In terms of an input from our sister Department which has an influence on all of our deliberations, the Department of Public Expenditure and Reform, it publishes the Revised Estimates Volume and as such, has a significant role to play, as the secretariat, in particular. knows. The Department's consideration of important policy and organisational outputs should be properly reflected. What I will do as Minister - members might feel free to do the same - is see if I can commission somebody to produce a paper on this issue for the Department. Nobody comes to mind immediately, but the policy, the organisation, the money spent and the results are all part of a moving process.

One cannot pull one out of the other. For example, one can have a great policy, but as we know from recent years, if one does not have enough money, one cannot pursue the policy to get the outcomes one needs. Equally, if one spends money with no policy attached, people might ask where the focus is in terms of doing the best with it. We might consider commissioning somebody with expertise in the area to advise us in terms of Ireland. I say that wearing my accounting hat. I have an accounting background, although not in public finance.

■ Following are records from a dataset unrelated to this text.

/-- Every instruction answers a next state, and `P` holds of it under the conditions of the rule. -/
theorem ExecRule.exec (h : ExecRule i s Q P) : NextWith P (exec i s) := by
  cases i with
  | addi _ _ _ => exact h.retireX _ _
  | slti _ _ _ => exact h.retireX _ _
  | sltiu _ _ _ => exact h.retireX _ _
  | xori _ _ _ => exact h.retireX _ _
  | ori _ _ _ => exact h.retireX _ _
  | andi _ _ _ => exact h.retireX _ _
  | slli _ _ _ => exact h.retireX _ _
  | srli _ _ _ => exact h.retireX _ _
  | srai _ _ _ => exact h.retireX _ _
  | add _ _ _ => exact h.retireX _ _
  | sub _ _ _ => exact h.retireX _ _
  | sll _ _ _ => exact h.retireX _ _
  | slt _ _ _ => exact h.retireX _ _
  | sltu _ _ _ => exact h.retireX _ _
  | xor _ _ _ => exact h.retireX _ _
  | srl _ _ _ => exact h.retireX _ _
  | sra _ _ _ => exact h.retireX _ _
  | or _ _ _ => exact h.retireX _ _
  | and _ _ _ => exact h.retireX _ _
  | lb _ _ _ => exact h.loadX _ _ _ _ _
  | lh _ _ _ => exact h.loadX _ _ _ _ _
  | lw _ _ _ => exact h.loadX _ _ _ _ _
  | lbu _ _ _ => exact h.loadX _ _ _ _ _
  | lhu _ _ _ => exact h.loadX _ _ _ _ _
  | sb _ _ _ => exact h.storeValue _ _ _ _
  | sh _ _ _ => exact h.storeValue _ _ _ _
  | sw _ _ _ => exact h.storeValue _ _ _ _
  | beq _ _ _ => exact h.branchOn _ (by decide) id
  | bne _ _ _ => exact h.branchOn _ (by decide) id
  | blt _ _ _ => exact h.branchOn _ (by decide) id
  | bge _ _ _ => exact h.branchOn _ (by decide) id
  | bltu _ _ _ => exact h.branchOn _ (by decide) id
  | bgeu _ _ _ => exact h.branchOn _ (by decide) id
  | jal _ _ => exact h.jumpTo _ fun w e => even_add e (even_sextImm w (by decide))
  | jalr _ _ _ => exact h.jumpTo _ fun _ _ => even_mask _
  | lui _ _ => exact h.retireX _ _
  | auipc _ _ => exact h.retireX _ _
  | fence _ _ => exact h.retire h.closed.base
  | fenceTso => exact h.retire h.closed.base
  | fenceI => exact h.retire (h.closed.fence _ h.closed.base)
  | ecall => exact h.raise (by cases s.mode <;> decide) _
  | ebreak => exact h.raise (by decide) _
  | mul _ _ _ => exact h.retireX _ _
  | mulh _ _ _ => exact h.retireX _ _
  | mulhsu _ _ _ => exact h.retireX _ _
  | mulhu _ _ _ => exact h.retireX _ _
  | div _ _ _ => exact h.retireX _ _
  | divu _ _ _ => exact h.retireX _ _
  | rem _ _ _ => exact h.retireX _ _
  | remu _ _ _ => exact h.retireX _ _
  | lrW _ _ _ _ => exact h.loadReserved _ _
  | scW _ _ _ _ _ => exact h.storeConditional _ _ _
  | amoswapW _ _ _ _ _ => exact h.amo _ _ _ _
  | amoaddW _ _ _ _ _ => exact h.amo _ _ _ _
  | amoxorW _ _ _ _ _ => exact h.amo _ _ _ _
  | amoandW _ _ _ _ _ => exact h.amo _ _ _ _
  | amoorW _ _ _ _ _ => exact h.amo _ _ _ _
  | amominW _ _ _ _ _ => exact h.amo _ _ _ _
  | amomaxW _ _ _ _ _ => exact h.amo _ _ _ _
  | amominuW _ _ _ _ _ => exact h.amo _ _ _ _
  | amomaxuW _ _ _ _ _ => exact h.amo _ _ _ _
  | csrrw a b c => exact h.csrAccess a b true (fun _ => readX s c)
  | csrrs a b c => exact h.csrAccess a b (c != 0) (fun old => old ||| readX s c)
  | csrrc a b c => exact h.csrAccess a b (c != 0) (fun old => old &&& ~~~readX s c)
  | csrrwi a b c => exact h.csrAccess a b true (fun _ => zextImm c)
  | csrrsi a b c => exact h.csrAccess a b (c != 0) (fun old => old ||| zextImm c)
  | csrrci a b c => exact h.csrAccess a b (c != 0) (fun old => old &&& ~~~zextImm c)
  | pause => exact h.retire h.closed.base
  | flw _ _ _ => exact h.fpLoad _ _ _ _
  | fsw _ _ _ => exact h.fpStore _ _ _ _
  | fmaddS _ _ _ _ _ => exact h.withMode _ fun _ => h.retireFp _ _ _
  | fmsubS _ _ _ _ _ => exact h.withMode _ fun _ => h.retireFp _ _ _
  | fnmsubS _ _ _ _ _ => exact h.withMode _ fun _ => h.retireFp _ _ _
  | fnmaddS _ _ _ _ _ => exact h.withMode _ fun _ => h.retireFp _ _ _
  | faddS _ _ _ _ => exact h.withMode _ fun _ => h.retireFp _ _ _
  | fsubS _ _ _ _ => exact h.withMode _ fun _ => h.retireFp _ _ _
  | fmulS _ _ _ _ => exact h.withMode _ fun _ => h.retireFp _ _ _
  | fdivS _ _ _ _ => exact h.withMode _ fun _ => h.retireFp _ _ _
  | fsqrtS _ _ _ => exact h.withMode _ fun _ => h.retireFp _ _ _
  | fsgnjS _ _ _ => exact h.whenFpOn (h.retire (h.closed.writeFp _ _ _ _ h.closed.base))
  | fsgnjnS _ _ _ => exact h.whenFpOn (h.retire (h.closed.writeFp _ _ _ _ h.closed.base))
  | fsgnjxS _ _ _ => exact h.whenFpOn (h.retire (h.closed.writeFp _ _ _ _ h.closed.base))
  | fminS _ _ _ => exact h.whenFpOn (h.retireFp _ _ _)
  | fmaxS _ _ _ => exact h.whenFpOn (h.retireFp _ _ _)
  | feqS _ _ _ => exact h.whenFpOn (h.retireFpX _ _ _)
  | fltS _ _ _ => exact h.whenFpOn (h.retireFpX _ _ _)
  | fleS _ _ _ => exact h.whenFpOn (h.retireFpX _ _ _)
  | fclassS _ _ => exact h.whenFpOn (h.retireX _ _)
  | fcvtWS _ _ _ => exact h.withMode _ fun _ => h.retireFpX _ _ _
  | fcvtWuS _ _ _ => exact h.withMode _ fun _ => h.retireFpX _ _ _
  | fcvtSW _ _ _ => exact h.withMode _ fun _ => h.retireFp _ _ _
  | fcvtSWu _ _ _ => exact h.withMode _ fun _ => h.retireFp _ _ _
  | fmvXW _ _ => exact h.whenFpOn (h.retireX _ _)
  | fmvWX _ _ => exact h.whenFpOn (h.retire (h.closed.writeF _ _ _ h.closed.base))
  | fld _ _ _ => exact h.fpLoad _ _ _ _
  | fsd _ _ _ => exact h.fpStore _ _ _ _
  | fmaddD _ _ _ _ _ => exact h.withMode _ fun _ => h.retireFp _ _ _
  | fmsubD _ _ _ _ _ => exact h.withMode _ fun _ => h.retireFp _ _ _
  | fnmsubD _ _ _ _ _ => exact h.withMode _ fun _ => h.retireFp _ _ _
  | fnmaddD _ _ _ _ _ => exact h.withMode _ fun _ => h.retireFp _ _ _
  | faddD _ _ _ _ => exact h.withMode _ fun _ => h.retireFp _ _ _
  | fsubD _ _ _ _ => exact h.withMode _ fun _ => h.retireFp _ _ _
  | fmulD _ _ _ _ => exact h.withMode _ fun _ => h.retireFp _ _ _
  | fdivD _ _ _ _ => exact h.withMode _ fun _ => h.retireFp _ _ _
  | fsqrtD _ _ _ => exact h.withMode _ fun _ => h.retireFp _ _ _
  | fsgnjD _ _ _ => exact h.whenFpOn (h.retire (h.closed.writeFp _ _ _ _ h.closed.base))
  | fsgnjnD _ _ _ => exact h.whenFpOn (h.retire (h.closed.writeFp _ _ _ _ h.closed.base))
  | fsgnjxD _ _ _ => exact h.whenFpOn (h.retire (h.closed.writeFp _ _ _ _ h.closed.base))
  | fminD _ _ _ => exact h.whenFpOn (h.retireFp _ _ _)
  | fmaxD _ _ _ => exact h.whenFpOn (h.retireFp _ _ _)
  | fcvtSD _ _ _ => exact h.withMode _ fun _ => h.retireFp _ _ _
  | fcvtDS a b =>
    exact h.withMode .rne fun m => h.retireFp .d a ((Ieee.ofFmt .d).convert (Ieee.ofFmt .s) m (readFp s .s b))
  | feqD _ _ _ => exact h.whenFpOn (h.retireFpX _ _ _)
  | fltD _ _ _ => exact h.whenFpOn (h.retireFpX _ _ _)
  | fleD _ _ _ => exact h.whenFpOn (h.retireFpX _ _ _)
  | fclassD _ _ => exact h.whenFpOn (h.retireX _ _)
  | fcvtWD _ _ _ => exact h.withMode _ fun _ => h.retireFpX _ _ _
  | fcvtWuD _ _ _ => exact h.withMode _ fun _ => h.retireFpX _ _ _
  | fcvtDW a b =>
    exact h.withMode .rne fun m => h.retireFp .d a ((Ieee.ofFmt .d).ofInt m ((readX s b).setWidth 32).toInt)
  | fcvtDWu a b =>
    exact h.withMode .rne fun m => h.retireFp .d a ((Ieee.ofFmt .d).ofInt m ((readX s b).setWidth 32).toNat)
  | cAddi4spn _ _ => exact h.retireX _ _
  | cFld _ _ _ => exact h.fpLoad _ _ _ _
  | cLw _ _ _ => exact h.loadX _ _ _ _ _
  | cFlw _ _ _ => exact h.fpLoad _ _ _ _
  | cFsd _ _ _ => exact h.fpStore _ _ _ _
  | cSw _ _ _ => exact h.storeValue _ _ _ _
  | cFsw _ _ _ => exact h.fpStore _ _ _ _
  | cNop _ => exact h.retireX _ _
  | cAddi _ _ => exact h.retireX _ _
  | cJal _ => exact h.jumpTo _ fun w e => even_add e (even_sextImm w (by decide))
  | cLi _ _ => exact h.retireX _ _
  | cAddi16sp _ => exact h.retireX _ _
  | cLui _ _ => exact h.retireX _ _
  | cSrli _ _ => exact h.retireX _ _
  | cSrai _ _ => exact h.retireX _ _
  | cAndi _ _ => exact h.retireX _ _
  | cSub _ _ => exact h.retireX _ _
  | cXor _ _ => exact h.retireX _ _
  | cOr _ _ => exact h.retireX _ _
  | cAnd _ _ => exact h.retireX _ _
  | cJ _ => exact h.jumpTo _ fun w e => even_add e (even_sextImm w (by decide))
  | cBeqz _ _ => exact h.branchOn _ (by decide) id
  | cBnez _ _ => exact h.branchOn _ (by decide) id
  | cSlli _ _ => exact h.retireX _ _
  | cFldsp _ _ => exact h.fpLoad _ _ _ _
  | cLwsp _ _ => exact h.loadX _ _ _ _ _
  | cFlwsp _ _ => exact h.fpLoad _ _ _ _
  | cJr _ => exact h.jumpTo _ fun _ _ => even_mask _
  | cMv _ _ => exact h.retireX _ _
  | cEbreak => exact h.raise (by decide) _
  | cJalr _ => exact h.jumpTo _ fun _ _ => even_mask _
  | cAdd _ _ => exact h.retireX _ _
  | cFsdsp _ _ => exact h.fpStore _ _ _ _
  | cSwsp _ _ => exact h.storeValue _ _ _ _
  | cFswsp _ _ => exact h.fpStore _ _ _ _

end
end Sys2Proof.Machine
end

The other approach is to look at international best practice benchmarks where they are available and appropriate. That goes to the heart of the situation, such as when people are unemployed how one encourages them and helps them to avail of a process to get back into employment. We must look at what countries do this best and how we rate against them. In part, that involves the countries whose economies are doing best and growing because that is where one gets employment but, equally, we know at a time of full employment in Ireland we had jobless households where people were not employed. Again, we might ask somebody to do some work on that.

The secretariat's view is to ensure that the areas with the most expenditure have adequate performance target coverage. There is a school of auditing called the "cat's milk school of auditing", which may have operated in the Irish banks. One goes in and one checks something rather small, that is dear to people and cherished, such as the milk for the office cat and one checks whether that money was spent well but one loses sight of the bigger picture. We do not want to be in the "cat's milk school of auditing". We want to be in the school of auditing relating to the big items that add up to the significant expenditure of the Department. Some of my time was spent as an auditor in my early career.